Anthropic's Q2 2026 profitability milestone gives its prospectus a narrative that OpenAI cannot replicate. OpenAI posted a -122% adjusted operating margin in Q1 2026, meaning it lost $1.22 for every dollar of revenue generated. Inference compute costs alone are projected to reach $14.1 billion this year, constraining gross margins to approximately 33%. The company does not expect to reach profitability until around 2030, and internal projections point to $14 billion in net losses for 2026.
That backdrop makes a price war particularly dangerous for OpenAI. Cutting token prices increases volume but depresses per-unit revenue against a fixed and growing infrastructure cost base. For Anthropic, entering a price war from a profitable position creates a different calculus — but the risk of a prolonged race to the bottom remains real in an industry where DeepSeek's competing models can accomplish many common enterprise tasks at roughly 1.5% of Anthropic's current pricing, with lower-cost alternatives averaging below $0.13 per task against Claude's $1.80 to $2.75 range.
Investor Scrutiny
Investment bankers working on both deals face pressure to frame the price war as cyclical margin compression rather than a structural ceiling on monetization.

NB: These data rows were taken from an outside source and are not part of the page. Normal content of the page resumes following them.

/-- A good BULK_READ (R400–R404): its data are those of this instant; how long it stays outstanding, until its last BULK_DATA frame has left, is open
(a free value: DEDUCED, log entry 35). -/
def bulkReadOp (s : State) (port : Nat) (f : HostFrame) (r : HostReq) : State :=
  let tag := portTag s port
  let s := settleLink s
  let b := parseBulk r.payload
  let fail (code : Nat) (body : Bytes) : State := hostSend s port f.src tag (hostFrame 0x04 2 r.tag r.session code body)
  if r.payload.length ≠ 16 ∨ b.count % 4 ≠ 0 ∨ b.count < 4 ∨ 2 ^ 22 < b.count ∨ b.offset % 4 ≠ 0 then fail 0x9009 (bulkBytes { b with count := 0 })
  else if 4 ≤ readsOut s port r.session then fail 0x9024 (bulkBytes { b with count := 0 })
  else match rangeCode s b with
    | some code => fail code (bulkBytes { b with count := 0 })
    | none =>
      let d := (List.range b.count).map (fun i => bulkByte s b (b.offset + i))
      let s := { s with link := { s.link with
        reads := s.link.reads.filter (fun (e : Nat × Nat × Nat) => decide (s.clk.clock ≤ e.2.2)) ++ [(port, r.session, s.clk.clock + s.freeVal (2 ^ 32))] } }
      let s := sysAccess s.tick
      let frames := dataFrames (bulkMax s port) r b b.count b.offset d
      let s := frames.foldl (fun s x => hostSend s port f.src tag x) s
      s.tick.bump pgHost 0x0B8 b.count

/-- Whether a range of flash is writable by the host (R426). -/
def flashWritable (s : State) (off n : Nat) : Bool :=
  let inside (base size : Nat) : Bool := decide (base ≤ off) && decide (off + n ≤ base + size)
  let recov := s.phase == .recovery
  let x := s.boot
  let named (b : Bool) : Bool := match x.busy with | some (_, a) => bit a.toNat 0 == b | none => false
  let slotOk (b : Bool) : Bool := !named b && (recov || (b != x.running && b != x.preferred && !(x.activate.isSome && b != x.running)))
  (inside 0x00100000 0x02000000 && slotOk false) || (inside 0x02100000 0x02000000 && slotOk true)
  || (List.range 2).any (fun k => inside (0x04100000 + k * 0x200000) 0x200000 && (recov || k != x.configCopy))
  || (List.range 2).any (fun k => inside (0x04500000 + k * 0x04000000) 0x04000000 && !recov && k != s.selftest.activeBank && s.selftest.staged != 1)

/-- Why a bulk write cannot be made (R401, R403): the window, the range, then the order within a sector. -/
def bulkWriteCode (s : State) (b : BulkHdr) : Option Nat :=
  match windowSize s b.window with
  | none => some 0x9020
  | some (sels, size) =>
    if sels ≤ b.sel then some 0x9020
    else if size < b.offset + b.count then some 0x9021
    else if b.window = 0 then none
    else if b.window = 2 then
      if flashWritable s b.offset b.count = false then some 0x9022
      else if b.offset % 65536 ≠ 0 ∧ s.link.flashNext.elem b.offset = false then some 0x9023
      else none
    else some 0x9022

/-- Sectors that a range begins in or passes into from their first byte. -/
def sectorStarts (off n : Nat) : List Nat :=
  ((List.range (n / 65536 + 2)).map (fun k => (off / 65536 + k) * 65536)).filter (fun a => decide (off ≤ a) && decide (a < off + n))

/-- Where the sectors partly written go on after a frame. -/
def flashAdvance (l : List Nat) (off n : Nat) : List Nat :=
  if n = 0 then l
  else
    let last := off + n
    let keep := l.filter (fun a => a / 65536 < off / 65536 || decide ((last - 1) / 65536 < a / 65536))
    if last % 65536 = 0 then keep else last :: keep

/-- A write to a firmware slot: a VERIFIED slot becomes UNVERIFIED (R455). -/
def noteSlotWrite (s : State) (off : Nat) : State :=
  if 0x00100000 ≤ off ∧ off < 0x04100000 then
    let b := decide (0x02100000 ≤ off)
    let s := if slotSt s b = .verified then setSlotSt s b .unverified else s
    { s with boot := { s.boot with failedMark := if s.boot.failedMark = some b then none else s.boot.failedMark } }
  else s

/-- Keep and send a BULK_ACK. -/
def answerBulk (s : State) (port : Nat) (f : HostFrame) (r : HostReq) (code : Nat) (body : Bytes) : State :=
  let frame := hostFrame 0x06 0 r.tag r.session code body
  let s := { s with link := { s.link with
    keptBulk := keepAnswer s.link.keptBulk port ⟨BitVec.ofNat 32 r.tag, BitVec.ofNat 32 r.session, frame⟩ } }
  hostSend s port f.src (portTag s port) frame

/-- Window 2 frames of a port and session that wait for the flash. -/
def waitingFor (s : State) (port : Nat) (same : HostReq → Bool) : List (Nat × HostFrame) :=
  s.link.flashWait.filter (fun e => e.1 == port && (match parseHost e.2.payload with | .good r => same r | _ => false))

Morgan Stanley, Goldman Sachs, and JPMorgan are lead underwriters on the Anthropic deal; the OpenAI syndicate has not been formally announced. Institutional buyers are scrutinizing whether AI gross margins — estimated to have improved to 50%–60% from 30%–40% as inference costs fell fivefold to tenfold since 2024 — can hold once a sustained AI price war begins in earnest.
Customer-level budget data illustrates the sensitivity. Uber's chief technology officer disclosed that the company exhausted its full 2026 AI budget within four months, demonstrating how rapidly enterprises are allocating — and how quickly they could redirect spending if unit economics shift significantly in either direction.
Outlook
Both the Anthropic IPO and the OpenAI IPO remain on course for late 2026, pending SEC review and market conditions. The key question for public-market investors is whether revenue trajectories — $47 billion annualized at Anthropic and more than $20 billion at OpenAI as of end-2025 — can justify near-trillion-dollar valuations in an environment where pricing power is under active assault. Anthropic's profitable quarter provides a cushion that its rival lacks. How aggressively each company moves on token pricing between now and roadshow season will likely be the single largest determinant of where both S-1s price when they meet the public market.